このような事業環境の中、当社はセキュアクラウドシステム事業において、クラウド基盤構築サービスの販売を軸に医療業界や製造業界の新規顧客開拓などに取り組むとともに、エンジニア採用活動を中心とした人財採用・育成戦略を推進しました。一方、エモーショナルシステム事業においては大手通信事業者との協業を推進するとともに、企業向けメタバースの販売に注力しました。
しかしながら、セキュアクラウドシステム事業において前期から継続している特定案件が長期化した影響により、売上高も利益も大きく落ち込むこととなりました。
その結果、当第2四半期累計期間における売上高は908,351千円(前年同期比19.5%減)、営業損失は55,698千円(前年同四半期は営業利益137,809千円)、経常損失は60,967千円(前年同四半期は経常利益138,545千円)、四半期純損失は42,047千円(前年同四半期は四半期純利益96,783千円)となりました。
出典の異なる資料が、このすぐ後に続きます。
/-! ### The end of a launch (R312, R320, R447) -/

/-- Whether a workgroup of a launch was cancelled because its producer did not complete (R312). -/
def State.boxLost (s : State) (l : Nat) : Bool :=
  let x := s.launchAt l
  (match s.producer x with
    | some p => p.join.any fun j => field j 0 8 != 0
    | none => false)
  && (s.openGangs l).any fun k => (x.members k).any fun c => !(s.boxSet x c)

/-- Whether a launch has nothing left to do: nothing to start, every workgroup ended, or saved where it dispatches nothing any
more, its work visible (R311, R320). -/
def State.launchOver (s : State) (l : Nat) : Bool :=
  (s.stopped l || (s.openGangs l).isEmpty || ((s.readyGangs l).isEmpty && s.boxLost l))
    && (s.wgs.all fun g => g.launch != l || g.st == .ended || ((s.launchAt l).broken && g.st == .saved)) && s.quietWork l fun _ => true

/-- The JOIN word of R320. -/
def joinWord (f : Flags) (lost : Bool) : W64 :=
  if f.unplaced then BitVec.ofNat 64 (4 + 2 ^ 8 * Cause.gangUnplaceable.code.toNat)
  else if f.cancelled || lost then 3
  else match f.killed, f.faulted with
    | some c, _ => BitVec.ofNat 64 (2 + 2 ^ 8 * c.toNat)
    | none, some c => BitVec.ofNat 64 (1 + 2 ^ 8 * c.toNat)
    | none, none => 0

/-- The ranges that a launch declared end, their partials combined (R237). -/
def State.endRanges (s : State) (l : Nat) : State :=
  let mine (r : Nat) : Bool := ((s.ranges[r]?).map fun x => x.live && x.launch == l).getD false
  let s1 := s.combine fun p => mine p.range
  { s1 with ranges := s1.ranges.map fun r => if r.launch == l then { r with live := false } else r }

/-- The completion of a host launch (R447): its record, then the kind-2 completion. A record that has no room in a fitted
region cannot be made. -/
def State.hostEnd (s : State) (l : Nat) (j : W64) : State :=
  let x := s.launchAt l
  let rec_ := bytesLE j 8 ++ bytesLE (BitVec.ofNat 64 (2 ^ 63 + x.seq)) 8
  let w : Option State := if x.crec = 0 then some s else if x.crec % 16 ≠ 0 then none else s.writeVA x.ctx 0 x.crec rec_
  (w.getD s).complete x.ctx 2 (if w.isSome then 0 else 10) 0 (BitVec.ofNat 64 x.seq) j

/-- The saved workgroups of a launch that dispatches nothing any more end where they are, as a faulted one does (R320). -/
def State.endSaved (s : State) (l : Nat) : State :=
  if (s.launchAt l).broken then
    ((List.range s.wgs.length).filter fun g => (s.wgAt g).launch == l && (s.wgAt g).st == .saved).foldl
      (fun s g => s.stopWg g false) s
  else s

/-- LAUNCH_END (R320): once nothing is left, entries are applied and ranges end, the launch takes its JOIN word, and its
host is told. -/
def execLaunchEnd (l : Nat) (s : State) : Result :=
  let s := s.endSaved l
  match s.launches[l]? with
  | none => .next s
  | some x =>
    if x.join.isSome || !(s.launchOver l) then .next s
    else
      let j := joinWord x.flags (s.boxLost l)
      let s1 := (s.applyLaunch l).endRanges l
      let s2 := s1.setLaunchAt l { s1.launchAt l with join := some j, candidate := none, waiting := none }
      let s3 := if x.host then s2.hostEnd l j else s2
      .next s3

/-! ### Gating and hangs (R336, R337) -/

/-- Whether a welt is waiting, for one of the reasons that R336 lists. -/
def Welt.waiting (w : Welt) : Bool :=
  w.ended || w.halt == .stopped || w.readyAt.isNone && match w.wait with
    | .phaser _ | .barrier | .buffer _ _ | .join _ | .lock _ | .stream _ | .register _ | .atomicBuffer | .service => true
    | _ => false
/-- Whether every welt of a core is waiting. -/
def State.coreWaits (s : State) (core : Nat) : Bool := ((s.wgsOn core).flatMap s.liveWelts).all fun i => (s.weltAt i).waiting

/-- Whether a core may clock-gate: every welt waits, and has done so for 2,048 cc. -/
def State.gateDue (s : State) (core : Nat) : Bool :=
  let c := s.coreAt core
  c.gate == .on && decide (c.busyAt + 2048 ≤ s.now) && s.coreWaits core

/-- CORE_CLOCK_GATE (R336, R316): a dispatch in the same cycle has ended the wait, and the gating aborts. -/
def execCoreClockGate (core : Nat) (s : State) : Result :=
  if s.gateDue core then .next (s.setCoreAt core { s.coreAt core with gate := .clock s.now }) else .next s

/-- CORE_POWER_GATE (R336): after 65,536 gated cc more, every piece of state kept; an event that has ended a wait of one of its
welts, or a dispatch, has called it off (R316). -/
def execCorePowerGate (core : Nat) (s : State) : Result :=
  match (s.coreAt core).gate with
  | .clock t => if t + 65536 ≤ s.now && s.coreWaits core then .next (s.setCoreAt core { s.coreAt core with gate := .power }) else .next s
  | _ => .next s

/-- CORE_WAKE (R336, R316): gating starts to count anew. -/
def execCoreWake (core : Nat) (s : State) : Result :=
  .next (s.setCoreAt core { s.coreAt core with gate := .on, busyAt := s.now })

/-- A core in which a welt does not wait (R336). -/
def State.noteBusy (s : State) (core : Nat) : State :=
  if s.coreWaits core then s else s.setCoreAt core { s.coreAt core with busyAt := s.now }
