/-! ### Walks and coherence (R235, R236, R405) -/

/-- PAGE_WALK (R405): a miss that finds no walk of its context and 64 KiB page in flight starts one, which reads the
entries now; when it ends, a valid leaf enters the core's TLB and that of its quarter. Regions come before the tables
(R404), and entries with V = 0 are never cached. -/
def execPageWalk (core ctx : Nat) (va : W64) (s : State) : Result :=
  let q := quarterOf core
  let a := va.toNat
  if field va 52 12 ≠ 0 || decide (192 ≤ core) || (s.regionAt ctx a).isSome then .next s
  else match s.walkOf q ctx a with
    | none =>
      if (s.tlbHit core ctx a).isSome || (s.tlb2Hit q ctx a).isSome then .next (s.fillTlb core ctx va)
      else if 64 ≤ (s.walks.filter fun w => w.quarter == q).length then .next (s.post (.pageWalk core ctx va))
      else .next ({ s with walks := ⟨q, ctx, a / 65536, s.walkEnd ctx a⟩ :: s.walks }.post (.pageWalk core ctx va))
    | some w =>
      .next { s.fillTlb core ctx va with walks := s.walks.filter fun x => x != w }

/-- PAGE_MISS (R235): the first line of a page that some context uses is missed, and the home classifies it. -/
def execPageMiss (core page : Nat) (s : State) : Result :=
  if physExists (65536 * page) && decide (core < 192) && (s.frameOf (65536 * page)).isSome then .next (s.missLine core (65536 * page) false) else .next s

/-- LINE_EVICTION (R236, R238): the core's L1 drops the line; a dirty one goes into a write-back with the version under
which it was held, and stays its core's until the home has applied it. The partials of a line that the core holds any
of are combined, outside deterministic launches. -/
def execLineEviction (core line : Nat) (s : State) : Result :=
  let k : LineKey := (0, 0, line)
  let held := s.wgs.any fun g => g.core == core && g.st == .resident && g.partials.any fun p => s.partialLine p == some line
  let s1 := if held then s.combine fun p => s.looseLaunch p && s.partialLine p == some line else s
  match s1.lineOf core k with
  | some c =>
    if c.block.isSome then .next s1
    else if c.dirty then
      .next { s1 with
        cached := s1.cached.filter fun x => x != c
        writeBacks := s1.writeBacks ++ [⟨core, k, (s1.dirLine k).version⟩] }
    else .next (s1.giveBack fun x => x == c)
  | none => .next s1

/-- WRITE_BACK_ARRIVAL (R236): applied only under the line's current version, and then nobody owns the line any more; else
it is cancelled, and its data discarded. Memory holds a line's bytes since they were stored, so that the ownership alone
changes. A line of a private page has no version, and its write-back is applied. -/
def execWriteBackArrival (k : Nat) (s : State) : Result :=
  match s.writeBacks[k]? with
  | none => .next s
  | some b =>
    let t : State := { s with writeBacks := s.writeBacks.eraseIdx k }
    let d := s.dirLine b.line
    if d.owner == some b.core && d.version == b.version && (s.lineOf b.core b.line).isNone then
      .next ((t.setDir { d with owner := none }).trimL2 (· == b.line))
    else .next t

/-- PAGE_RECORD_DROP (R235): a private page whose record the home drops becomes shared. -/
def execPageRecordDrop (page : Nat) (s : State) : Result :=
  match s.pageRec (65536 * page) with
  | some p => match p.cls with
    | .priv c => .next (s.sharePage p c)
    | .shared => .next s
  | none => .next s

end Sys2Proof.Machine
end

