-- ==== Sys2Proof/Laws/Registers.lean ====
section
/-!
SUPPORT. What reading a record, a lane or a register gives after one has been written: the same index gives the value
written, another index what it gave before.
-/

namespace Sys2Proof.Machine

/-! ### Lists by index -/

theorem getD_set {α : Type} (l : List α) (i j : Nat) (x d : α) :
    (l.set i x).getD j d = if i = j ∧ j < l.length then x else l.getD j d := by
  by_cases h : i = j
  · subst h
    by_cases g : i < l.length <;> simp [List.getD, g]
  · simp [List.getD, h]

theorem getD_setIfInBounds {α : Type} {n : Nat} (v : Vector α n) (i j : Nat) (x d : α) :
    (v.setIfInBounds i x).toList.getD j d = if i = j ∧ j < n then x else v.toList.getD j d := by
  have := getD_set v.toList i j x d
  rw [Vector.length_toList] at this
  rw [← this]
  congr 1
  simp [Vector.setIfInBounds, Vector.toList]

theorem weltAt_setWeltAt (s : State) (i j : Nat) (w : Welt) :
    (s.setWeltAt i w).weltAt j = if i = j ∧ j < s.welts.length then w else s.weltAt j := getD_set ..

theorem wgAt_setWgAt (s : State) (i j : Nat) (g : Wg) :
    (s.setWgAt i g).wgAt j = if i = j ∧ j < s.wgs.length then g else s.wgAt j := getD_set ..

theorem coreAt_setCoreAt (s : State) (i j : Nat) (c : Core) :
    (s.setCoreAt i c).coreAt j = if i = j ∧ j < 192 then c else s.coreAt j := by
  simp only [State.coreAt, State.setCoreAt, getD_setIfInBounds]

@[simp] theorem length_setWeltAt (s : State) (i : Nat) (w : Welt) :
    (s.setWeltAt i w).welts.length = s.welts.length := by simp [State.setWeltAt]

@[simp] theorem length_setCw (s : State) (w : Welt) : (s.setCw w).welts.length = s.welts.length := by
  simp [State.setCw]

/-- The issuing welt, once replaced, is the one put in its place. -/
theorem cw_setCw (s : State) (w : Welt) (h : Safety.issuing s) : (s.setCw w).cw = w := by
  exact (weltAt_setWeltAt s s.cur s.cur w).trans (if_pos ⟨rfl, h⟩)

theorem weltAt_setCw_ne (s : State) (w : Welt) (i : Nat) (h : i ≠ s.cur) : (s.setCw w).weltAt i = s.weltAt i := by
  rw [State.setCw, weltAt_setWeltAt]
  exact if_neg fun c => h c.1.symm

@[simp] theorem weltAt_setCoreAt (s : State) (c : Nat) (x : Core) (i : Nat) :
    (s.setCoreAt c x).weltAt i = s.weltAt i := rfl
@[simp] theorem weltAt_post (s : State) (x : Instr) (i : Nat) : (s.post x).weltAt i = s.weltAt i := rfl
@[simp] theorem weltAt_setWgAt (s : State) (g : Nat) (x : Wg) (i : Nat) : (s.setWgAt g x).weltAt i = s.weltAt i := rfl
@[simp] theorem coreAt_setCw (s : State) (w : Welt) (c : Nat) : (s.setCw w).coreAt c = s.coreAt c := rfl
@[simp] theorem coreAt_setWeltAt (s : State) (i : Nat) (w : Welt) (c : Nat) :
    (s.setWeltAt i w).coreAt c = s.coreAt c := rfl
@[simp] theorem coreAt_post (s : State) (x : Instr) (c : Nat) : (s.post x).coreAt c = s.coreAt c := rfl
@[simp] theorem wgAt_setCw (s : State) (w : Welt) (g : Nat) : (s.setCw w).wgAt g = s.wgAt g := rfl
@[simp] theorem wgAt_setWeltAt (s : State) (i : Nat) (w : Welt) (g : Nat) :
    (s.setWeltAt i w).wgAt g = s.wgAt g := rfl
@[simp] theorem wgAt_setCoreAt (s : State) (c : Nat) (x : Core) (g : Nat) :
    (s.setCoreAt c x).wgAt g = s.wgAt g := rfl
@[simp] theorem wgAt_post (s : State) (x : Instr) (g : Nat) : (s.post x).wgAt g = s.wgAt g := rfl
@[simp] theorem cw_setCoreAt (s : State) (c : Nat) (x : Core) : (s.setCoreAt c x).cw = s.cw := rfl
@[simp] theorem cw_post (s : State) (x : Instr) : (s.post x).cw = s.cw := rfl
@[simp] theorem cw_noteIssue (s : State) (c k : Nat) : (s.noteIssue c k).cw = s.cw := rfl

/-! ### Lanes -/

/-- A lane after a change of the lanes of a set. -/
theorem lane_mapLanes (w : Welt) (e : Lanes) (f : Nat → Lane → Lane) (i : Nat) (h : i < 32) :
    (w.mapLanes e f).lane i = if e.getLsbD i then f i (w.lane i) else w.lane i := by
  simp [Welt.mapLanes, Welt.lane, List.getD, h]

theorem lane_getElem (w : Welt) (i : Fin 32) : w.lane i = w.lanes[i] := by
  simp [Welt.lane, List.getD]

theorem rd_wr (l : Lane) (r q : Nat) (x : W32) (h : q < 128) :
    (l.wr r x).rd q = if r = q then x else l.rd q := by
  simp only [Lane.rd, Lane.wr, getD_setIfInBounds, h, and_true]

theorem full_wr (l : Lane) (r q : Nat) (x : W32) (h : q < 128) :
    (l.wr r x).full.getLsbD q = (decide (r = q) || l.full.getLsbD q) := by
  simp only [Lane.wr, BitVec.getLsbD_or, BitVec.getLsbD_twoPow]
  by_cases g : r = q
  · subst g; simp [h]
  · simp [g]

theorem bad_wr (l : Lane) (r q : Nat) (x : W32) (h : q < 128) :
    (l.wr r x).bad.getLsbD q = (!decide (r = q) && l.bad.getLsbD q) := by
  simp only [Lane.wr, BitVec.getLsbD_and, BitVec.getLsbD_not, BitVec.getLsbD_twoPow]
  by_cases g : r = q
  · subst g; simp [h]
  · simp [g, h]

/-- A register that a write does not name stays the same. -/
theorem sameReg_wr (l : Lane) (r q : Nat) (x : W32) (h : q < 128) (g : q ≠ r) : Safety.sameReg (l.wr r x) l q := by
  have g := Ne.symm g
  exact ⟨by rw [rd_wr _ _ _ _ h, if_neg g], by rw [full_wr _ _ _ _ h]; simp [g], by rw [bad_wr _ _ _ _ h]; simp [g]⟩

theorem sameReg_trans {l k m : Lane} {r : Nat} (a : Safety.sameReg l k r) (b : Safety.sameReg k m r) :
    Safety.sameReg l m r := ⟨a.1.trans b.1, a.2.1.trans b.2.1, a.2.2.trans b.2.2⟩

/-- A register that a typed write does not name stays the same. -/
theorem wrTy_other (l : Lane) (t : Ty) (r q : Nat) (x : W64) (h : q < 128) (g : q ∉ regsOf t r) :
    Safety.sameReg (l.wrTy t r x) l q := by
  unfold Lane.wrTy
  unfold regsOf at g
  split at g <;> rename_i c <;> simp only [List.mem_cons, List.not_mem_nil, or_false, not_or] at g
  · rw [if_pos c]; exact sameReg_trans (sameReg_wr _ _ _ _ h g.2) (sameReg_wr _ _ _ _ h g.1)
  · rw [if_neg c]; exact sameReg_wr _ _ _ _ h g

/-- A typed write makes the registers it names full, and free of an error. -/
theorem wrTy_full (l : Lane) (t : Ty) (r q : Nat) (x : W64) (h : q < 128) (g : q ∈ regsOf t r) :
    (l.wrTy t r x).full.getLsbD q = true ∧ (l.wrTy t r x).bad.getLsbD q = false := by
  unfold Lane.wrTy
  unfold regsOf at g
  split at g <;> rename_i c <;> simp only [List.mem_cons, List.not_mem_nil, or_false] at g
  · rw [if_pos c, full_wr _ _ _ _ h, full_wr _ _ _ _ h, bad_wr _ _ _ _ h, bad_wr _ _ _ _ h]
    rcases g with g | g <;> simp [g]
  · rw [if_neg c, full_wr _ _ _ _ h, bad_wr _ _ _ _ h]
    simp [g]

/-- A typed value written is the one read: 32 bits of it where the type takes one register, and the whole of it where it
takes a pair. -/
theorem rdTy_wrTy (l : Lane) (t : Ty) (r : Nat) (x : W64) (h : r + 1 < 128) :
    (l.wrTy t r x).rdTy t r = if t.is64 then x else (x.setWidth 32).setWidth 64 := by
  have h0 : r < 128 := by omega
  unfold Lane.wrTy Lane.rdTy
  by_cases c : t.is64
  · simp only [c, if_true, rd_wr _ _ _ _ h, rd_wr _ _ _ _ h0, Nat.succ_ne_self, if_false]
    apply BitVec.eq_of_getLsbD_eq
    intro i hi
    simp only [BitVec.getLsbD_append, BitVec.getLsbD_extractLsb', BitVec.getLsbD_setWidth]
    by_cases g : i < 32
    · simp [g]
    · simp [g, show i - 32 < 32 by omega, show 32 + (i - 32) = i by omega]
  · simp only [c, if_false, Bool.false_eq_true, rd_wr _ _ _ _ h0, if_true]

/-! ### Uniform and mask registers -/

theorem rdW_wrW (w : Welt) (r q : Nat) (x : W64) (h : q < 64) (g : q ≠ 0) :
    (w.wrW r x).rdW q = if r = q then x else w.rdW q := by
  unfold Welt.wrW Welt.rdW
  by_cases c : r = 0
  · subst c; simp [g, Ne.symm g]
  · simp only [c, if_false, g, getD_setIfInBounds, h, and_true]

theorem rdW_zero (w : Welt) : w.rdW 0 = 0 := rfl

theorem rdW_wrW_other (w : Welt) (r q : Nat) (x : W64) (h : q < 64) (g : q ≠ r) : (w.wrW r x).rdW q = w.rdW q := by
  by_cases c : q = 0
  · subst c; rfl
  · rw [rdW_wrW _ _ _ _ h c, if_neg (Ne.symm g)]

theorem fullW_wrW (w : Welt) (r q : Nat) (x : W64) (h : q < 64) :
    (w.wrW r x).fullW q = (decide (r = q) || w.fullW q) := by
  unfold Welt.wrW Welt.fullW
  by_cases c : r = 0
  · by_cases g : q = 0
    · simp [c, g]
    · simp [c, Ne.symm g]
  · rw [if_neg c]
    simp only [BitVec.getLsbD_or, BitVec.getLsbD_twoPow]
    by_cases g : r = q
    · subst g; simp [h]
    · simp [g]

theorem wbad_wrW (w : Welt) (r q : Nat) (x : W64) (g : q ≠ r) : (w.wrW r x).wbad.getLsbD q = w.wbad.getLsbD q := by
  unfold Welt.wrW
  split
  · rfl
  · simp only [BitVec.getLsbD_and, BitVec.getLsbD_not, BitVec.getLsbD_twoPow, Ne.symm g, decide_false, Bool.and_false,
      Bool.not_false, Bool.and_true]
    by_cases h : q < 64
    · simp [h]
    · simp [h, BitVec.getLsbD_of_ge w.wbad q (by omega)]

/-- A uniform register that a write does not name stays the same. -/
theorem sameUniform_wrW (w : Welt) (r q : Nat) (x : W64) (h : q < 64) (g : q ≠ r) :
    Safety.sameUniform (w.wrW r x) w q :=
  ⟨rdW_wrW_other _ _ _ _ h g, by rw [fullW_wrW _ _ _ _ h]; simp [Ne.symm g], wbad_wrW _ _ _ _ g⟩

theorem maskRead_zero (b : Bool) (w : Welt) : maskRead b w 0 = if b then 0xFFFF#32 else 0xFFFFFFFF#32 := rfl

theorem maskRead_maskWrite (b : Bool) (w : Welt) (r q : Nat) (x : Lanes) (h : q < 16) (g : q ≠ 0) :
    maskRead b (maskWrite b w r x) q = if r = q then (if b then x &&& 0xFFFF#32 else x) else maskRead b w q := by
  unfold maskWrite maskRead
  by_cases c : r = 0
  · subst c; simp [g, Ne.symm g]
  · simp only [c, if_false, g, getD_setIfInBounds, h, and_true]

theorem maskRead_maskWrite_other (b : Bool) (w : Welt) (r q : Nat) (x : Lanes) (h : q < 16) (g : q ≠ r) :
    maskRead b (maskWrite b w r x) q = maskRead b w q := by
  by_cases c : q = 0
  · subst c; rfl
  · rw [maskRead_maskWrite _ _ _ _ _ h c, if_neg (Ne.symm g)]

end Sys2Proof.Machine
end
なお、通期の見通しにつきましては、先に開示したSaaS用プライベートクラウド基盤の大型案件(大型受注に関するお知らせ 2023年4月28日 適時開示)の下期業績への寄与が見込まれる一方で、長期化している特定案件の解決時期の影響も想定し、業績予想を据え置きとしています。
セグメントごとの経営成績は次のとおりです。
(セキュアクラウドシステム事業)
当社の属する情報通信業界では、国策によるDX(デジタルトランスフォーメーション)の推進や企業の人手不足による業務効率化の需要拡大、IoTやAIの企業利用などを背景に、SaaSやクラウドの利用を拡大する傾向が社会全体で継続しています。加えて、サプライチェーンや病院、公共機関などを標的としたサイバー攻撃が相次いだことや、大手通信事業者の連携による通信障害の予防対策が注目を浴びるなど、情報システムの防御と回復(レジリエンス)は企業の垣根を越えた業界全体の課題として認識されるようになり、経営者の課題としても一層重要性を増しています。
このような中、当社は前期よりスライドした特定案件(製造業向けのVDI構築案件)の完成に向けて、経験豊富なエンジニアを重点的に投入するとともに、クラウド基盤構築サービスの提供を軸に、地域の中核病院への営業活動やパートナーとの協業による製造業界への新規顧客開拓に取り組みました。
しかしながら、新たに発生した技術的問題によって特定案件の対応が長期化し、その影響で他の事業展開がやや手薄になり売上が伸び悩みました。また、第3四半期から第4四半期にかけて見込まれる特定案件の売上原価の増加額を前もって組み込んだことにより、受注損失引当金を49,290千円計上し、利益を大きく毀損することとなりました。
その結果、セキュアクラウドシステム事業の売上高は862,078千円(前年同期比23.4%減)、セグメント利益は60,806千円(前年同期比76.8%減)となりました。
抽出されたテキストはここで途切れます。